▸ **WHAT TO DO**:
Given the material below, return only the lines starting at the line with "have hlaw (l" and ending at the line with "unfold Sector.fillRow Sector.grantArbiter", exactly as they appear.

▸ **DATA RECORDS**:
========================
theorem Sector.Turned.endUnconverged_fails {a : Sector} {c : CarrierNo} {r : Terminal} {k : Carrier} {p : PldCounters} {e : EventSets}
    (h : s.Turned t c r k p e a) (hl : k.cfg.trimLimit ≤ r.range.attempts) (hs : r.link.state = .trimming) (hc : r.cfg.carrier = c) :
    s.Turned t c r.rangeFailed (k.rangeFailed t r) p
      { e with rangeFail := insertNo t e.rangeFail, stateChange := insertNo t e.stateChange } (a.endUnconverged c t) := by
  unfold Sector.endUnconverged
  dsimp only
  rw [h.term, h.car, if_pos hl]
  exact h.failExchange hs hc

/-- A current miss below the attempt limit (R112). -/
theorem Sector.currentMiss_settles (hl : (s.term t).range.attempts < (s.car (s.term t).cfg.carrier).cfg.trimLimit) :
    s.Turned t (s.term t).cfg.carrier ((s.term t).missSettled (s.car (s.term t).cfg.carrier).cfg.settle)
      (s.car (s.term t).cfg.carrier).missJudged (s.pld.reportBroken (s.term t)) s.events
      (s.currentOutcome (s.term t).cfg.carrier t .miss) :=
  (s.currentMiss_taken t).endUnconverged_settles (by rw [(s.term t).judged_kept.2.2]; exact hl)

/-- A current miss at the attempt limit (R115). -/
theorem Sector.currentMiss_fails (hs : (s.term t).link.state = .trimming)
    (hl : (s.car (s.term t).cfg.carrier).cfg.trimLimit ≤ (s.term t).range.attempts) :
    s.Turned t (s.term t).cfg.carrier (s.term t).missFailed
      ((s.car (s.term t).cfg.carrier).missJudged.rangeFailed t (s.term t).judged.reportBroken) (s.pld.reportBroken (s.term t))
      { s.events with rangeFail := insertNo t s.events.rangeFail, stateChange := insertNo t s.events.stateChange }
      (s.currentOutcome (s.term t).cfg.carrier t .miss) := by
  obtain ⟨hcfg, hlink, hrange⟩ := (s.term t).judged_kept
  exact (s.currentMiss_taken t).endUnconverged_fails (by rw [hrange]; exact hl) (by rw [hlink, hs]) (by rw [hcfg])

theorem Carrier.rangeFailed_pointer (r : Terminal) (k : Carrier) : (k.rangeFailed t r).releasePtr = k.releasePtr := by
  have h := congrArg Carrier.releasePtr (Carrier.lentIf_frame r.link.lendTaken t r.cfg.homeSlots
    ({ k with rng := { k.rng with failures := k.rng.failures + 1 } }.unranged t))
  exact h

variable {q : Prop}

/-- A grant's cell retired unconsumed: stale, unsent, or a current miss (R77, R107). -/
theorem Sector.rngMiss_stepped (s : Sector) (c : CarrierNo) (u : FrameNo) (slot : SlotNo) (t : TermNo) :
    s.Stepped (Terminal.CspStep q) (s.rngOutcome c u slot t .miss) := by
  by_cases hcur : (s.term t).link.state = .trimming ∧ (s.term t).range.grant = some { frame := u, slot := slot }
  · obtain ⟨hst, hg⟩ := hcur
    cases howed : (s.term t).owed.grant with
    | some g =>
      rw [Sector.rngOutcome_unsent hst hg (by rw [howed]; rfl)]
      exact (Sector.Turned.rfl' s t _).unsentOutcome.stepped (.single (.unsent _ hst)) rfl (fun _ => id) fun _ => id
    | none =>
      rw [Sector.rngOutcome_current hst hg howed]
      by_cases hl : (s.car (s.term t).cfg.carrier).cfg.trimLimit ≤ (s.term t).range.attempts
      · exact (Sector.currentMiss_fails hst hl).stepped (.single (.fails _ hst)) (Carrier.rangeFailed_pointer _ _)
          (fun _ => mem_insertNo_of_mem) fun _ => mem_insertNo_of_mem
      · exact (Sector.currentMiss_settles (not_le.1 hl)).stepped (.single (.settles _ _ hst)) rfl (fun _ => id) fun _ => id
  · rw [Sector.rngOutcome_stale hcur]
    exact (Sector.Turned.rfl' s t c).staleMiss.stepped .refl rfl (fun _ => id) fun _ => id

theorem Sector.expireCell_stepped (c : CarrierNo) (s : Sector) (x : FrameNo × SlotNo × Cell) :
    s.Stepped (Terminal.CspStep q) (s.expireCell c x) := by
  unfold Sector.expireCell
  split
  · exact .rfl' s
  · unfold Sector.quietOffer Sector.offerOutcome
    exact .andCar (.andCar (.modCar s c _ rfl) rfl) rfl
  · exact (Sector.Stepped.modCar s c _ rfl).trans (Sector.rngMiss_stepped _ c _ _ _)

end

/-! ### Window, backoff, recovery and reclaim (R72, R77, R81, R89) -/

section
variable {q : Prop}

theorem Sector.moveWindow_stepped (s : Sector) (c : CarrierNo) (f : FrameNo) : s.Stepped (Terminal.CspStep q) (s.moveWindow c f) :=
  (Sector.Stepped.modCar s c (Carrier.moveTo f) rfl).trans (.foldl (Sector.expireCell_stepped c) _ _)

theorem Sector.backoff_stepped (s : Sector) (c : CarrierNo) : s.Stepped (Terminal.FillStep q) (s.backoff c) := by
  unfold Sector.backoff
  exact .ite (.ite (.trans (.andCar (.modCar s c _ rfl) rfl) (.note _ _ (fun _ => id) fun _ => id)) (.modCar s c _ rfl)) (.rfl' s)

theorem Sector.recoveryFrame_stepped (s : Sector) (c : CarrierNo) : s.Stepped (Terminal.FillStep q) (s.recoveryFrame c) := by
  have hup (a : Sector) : a.Stepped (Terminal.FillStep q) (a.setCarrierState c .up) :=
    .ite (.modCar a c _ rfl) (.trans (.modCar a c _ rfl) (.note _ _ (fun _ => id) fun _ => id))
  unfold Sector.recoveryFrame
  exact .ite (.trans (.modCar s c _ rfl) (.ite (hup _) (.rfl' _))) (.rfl' s)

theorem Sector.reclaimSlot_stepped (c : CarrierNo) (s : Sector) (slot : SlotNo) :
    s.Stepped (Terminal.FillStep q) (Sector.reclaimSlot c s slot) := by
  by_cases hd : (∃ t, (s.car c).slotUse slot = .lent t true) ∧ ∀ row ∈ (s.car c).calendar, row.cell slot = .empty
  · obtain ⟨⟨t, ht⟩, hc⟩ := hd
    rw [Sector.reclaimSlot_due ht hc]
    have hturned := s.turnBack_turned c slot t
    have hstep := hturned.stepped (R := Terminal.FillStep q) (.single (.reclaims _ _)) rfl (fun _ => id) fun _ => id
    by_cases ha : (s.turnBack c slot t).admits t
    · rw [Sector.examineAdmission_admits ha]
      exact hstep.trans (.modTerm _ t _ (.admits _ ha.1))
    · rw [Sector.examineAdmission_idle ha]
      exact hstep
  · rw [not_and_or, not_exists] at hd
    rw [Sector.reclaimSlot_idle hd]
    exact .rfl' s

/-! ### The fill (R78, R94 to R97) -/

theorem Sector.grantTo_stepped (s : Sector) (c : CarrierNo) (r : FrameNo) (t : TermNo) (slot : SlotNo) :
    s.Stepped (Terminal.FillStep q) (s.grantTo c r t slot) := by
  unfold Sector.grantTo
  refine .andCar (.trans (.modCar s c _ rfl) (.modTerm _ t _ ?_)) rfl
  exact .grants (s.term t) { frame := r, slot := slot }

theorem grantMember_stepped (c : CarrierNo) (r : FrameNo) (a : Sector × Nat) (t : TermNo) :
    a.1.Stepped (Terminal.FillStep q) (grantMember c r a t).1 := by
  unfold grantMember
  split
  · exact .rfl' _
  · split
    · split
      · exact .rfl' _
      · dsimp only
        exact .andCar (Sector.grantTo_stepped _ c r t _) rfl
    · exact .rfl' _

theorem Sector.takeHead_stepped {s : Sector} (c : CarrierNo) (r : FrameNo) {t : TermNo} (slot : SlotNo)
    (ht : q → (s.term t).link.state = .called) : s.Stepped (Terminal.FillStep q) (s.takeHead c r t slot) := by
  unfold Sector.takeHead
  dsimp only
  refine .trans (.trans (.andCar (.trans (.andCar (.modCar s c _ rfl) rfl) (.modTerm _ t _ ?_)) rfl)
    (.noteStateChange _ _ t)) (Sector.grantTo_stepped _ c r t slot)
  exact .takes _ _ ht

theorem Sector.takeHeads_stepped (c : CarrierNo) (r : FrameNo) (pace : Nat) {s : Sector} (hq : q → s.allScheduled) :
    s.Stepped (Terminal.FillStep q) (Sector.takeHeads c r pace s) := by
  induction pace generalizing s with
  | zero => exact .rfl' s
  | succ pace ih =>
    unfold Sector.takeHeads
    split
    · next e l slot hqueue _ =>
      split
      · next hroom =>
        refine .trans (Sector.takeHead_stepped c r slot fun h => ?_)
          (ih fun h => (Sector.takeHead_lawful r slot hqueue hroom).scheduled (hq h))
        have hp := (Sector.scheduled_iff s c).1 ((hq h).1 c)
        exact ((hp.entered e.terminal).1 ⟨e, hqueue ▸ List.mem_cons_self, rfl⟩).2
      · exact .rfl' s
    · exact .rfl' s
    · exact .rfl' s

theorem Sector.fillRow_stepped (c : CarrierNo) (r : FrameNo) {s : Sector} (hq : q → s.allScheduled) :
    s.Stepped (Terminal.FillStep q) (s.fillRow c r) := by
  have hmembers (l : List TermNo) (a : Sector × Nat) : a.1.Stepped (Terminal.FillStep q) (l.foldl (grantMember c r) a).1 := by
    induction l generalizing a with
    | nil => exact .rfl' _
    | cons t l ih => exact (grantMember_stepped c r a t).trans (ih _)
  have hlaw (l : List TermNo) (a : Sector × Nat) : a.1.Lawful (l.foldl (grantMember c r) a).1 :=
    (Sector.Calm.foldlPair _ (grantMember_calm c r) l a).lawful
  have hoffers (l : List SlotNo) (k : Carrier) : (l.foldl (fun x slot => x.setCell r slot .offered) k).releasePtr = k.releasePtr := by
    induction l generalizing k with
    | nil => rfl
    | cons z l ih => exact ih _
  unfold Sector.fillRow Sector.grantArbiter
  refine .trans (.trans (hmembers _ (s, _)) (Sector.takeHeads_stepped c r _ fun h => (hlaw _ (s, _)).scheduled (hq h))) (.modCar _ c _ ?_)
  exact hoffers _ _

theorem Sector.fillAt_stepped (c : CarrierNo) (f : FrameNo) {s : Sector} (hq : q → s.allScheduled) :
    s.Stepped (Terminal.FillStep q) (s.fillAt c f) := by
  unfold Sector.fillAt
  dsimp only
  refine .ite ?_ (.rfl' s)
  split
  · exact .ite (.rfl' s) (Sector.fillRow_stepped c _ hq)
  · exact .rfl' s

/-- The CSP's event after the window moved. -/
theorem Sector.afterWindow_stepped (c : CarrierNo) (f : FrameNo) {s : Sector} (hq : q → s.allScheduled) :
    s.Stepped (Terminal.FillStep q) ((allSlots.foldl (Sector.reclaimSlot c) ((s.backoff c).recoveryFrame c)).fillAt c f) := by
  have hlaw : s.Lawful (allSlots.foldl (Sector.reclaimSlot c) ((s.backoff c).recoveryFrame c)) :=
    (((Sector.backoff_calm s c).trans (Sector.recoveryFrame_calm _ c)).lawful).calm (.foldl _ (Sector.reclaimSlot_calm c) _ _)
  have hbefore := ((Sector.backoff_stepped (q := q) s c).trans (Sector.recoveryFrame_stepped _ c)).trans
    (.foldl (Sector.reclaimSlot_stepped c) allSlots _)
  exact hbefore.trans (Sector.fillAt_stepped c f fun h => hlaw.scheduled (hq h))

/-- The CSP's event of a frame start, where the schedules are right if `q` stands. -/
theorem Sector.cspFrame_stepped (c : CarrierNo) (f : FrameNo) {s : Sector} (hq : q → s.allScheduled) :
    s.Stepped (Terminal.CspStep q) (s.cspFrame c f) :=
  (Sector.moveWindow_stepped s c f).trans ((Sector.afterWindow_stepped c f fun h => (Sector.moveWindow_lawful s c f).scheduled (hq h)).mono
    .fills)

end

end Sys2Proof.Machine
end

section
/-! SUPPORT. The blocks other than the supervisor at a frame start leave what it counts: O35. -/

namespace Sys2Proof.Machine

/-! ### Records whose supervision coasts -/

/-- Record `y` is `x` as far as the supervisor's counts go: a terminal that waits for the scheduler may have been taken or have
failed, an ADMITTING one may have used its permit up; the rest of the link fields and the admission wait are as they were. -/
structure Terminal.Coasts (x y : Terminal) : Prop where
  cfg : y.cfg = x.cfg
  link : ¬ x.link.state.waits → y.link = { x.link with permit := y.link.permit }
  permit : ¬ x.link.state.waits → x.link.state ≠ .admitting → y.link.permit = x.link.permit
  adm : ¬ x.link.state.waits → y.adm.wait = x.adm.wait ∧ y.adm.sent = x.adm.sent
  waits : x.link.state.waits → (y.link.state.waits ∨ y.link.state = .guard) ∧ y.link.outage = x.link.outage ∧
    y.link.outageOn = x.link.outageOn

section
variable {x y z : Terminal}

theorem Terminal.Coasts.of_same (hc : y.cfg = x.cfg) (hl : y.link = x.link) (ha : y.adm.wait = x.adm.wait ∧ y.adm.sent = x.adm.sent) :
    x.Coasts y where
  cfg := hc
  link _ := by rw [hl]
  permit _ _ := by rw [hl]
  adm _ := ha
  waits h := by rw [hl]; exact ⟨.inl h, rfl, rfl⟩

theorem Terminal.Coasts.refl (x : Terminal) : x.Coasts x := .of_same rfl rfl ⟨rfl, rfl⟩

theorem Terminal.Coasts.state (h : x.Coasts y) (hw : ¬ x.link.state.waits) : y.link.state = x.link.state := by rw [h.link hw]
========================
▸ **SOLUTION**:
  have hlaw (l : List TermNo) (a : Sector × Nat) : a.1.Lawful (l.foldl (grantMember c r) a).1 :=
    (Sector.Calm.foldlPair _ (grantMember_calm c r) l a).lawful
  have hoffers (l : List SlotNo) (k : Carrier) : (l.foldl (fun x slot => x.setCell r slot .offered) k).releasePtr = k.releasePtr := by
    induction l generalizing k with
    | nil => rfl
    | cons z l ih => exact ih _
  unfold Sector.fillRow Sector.grantArbiter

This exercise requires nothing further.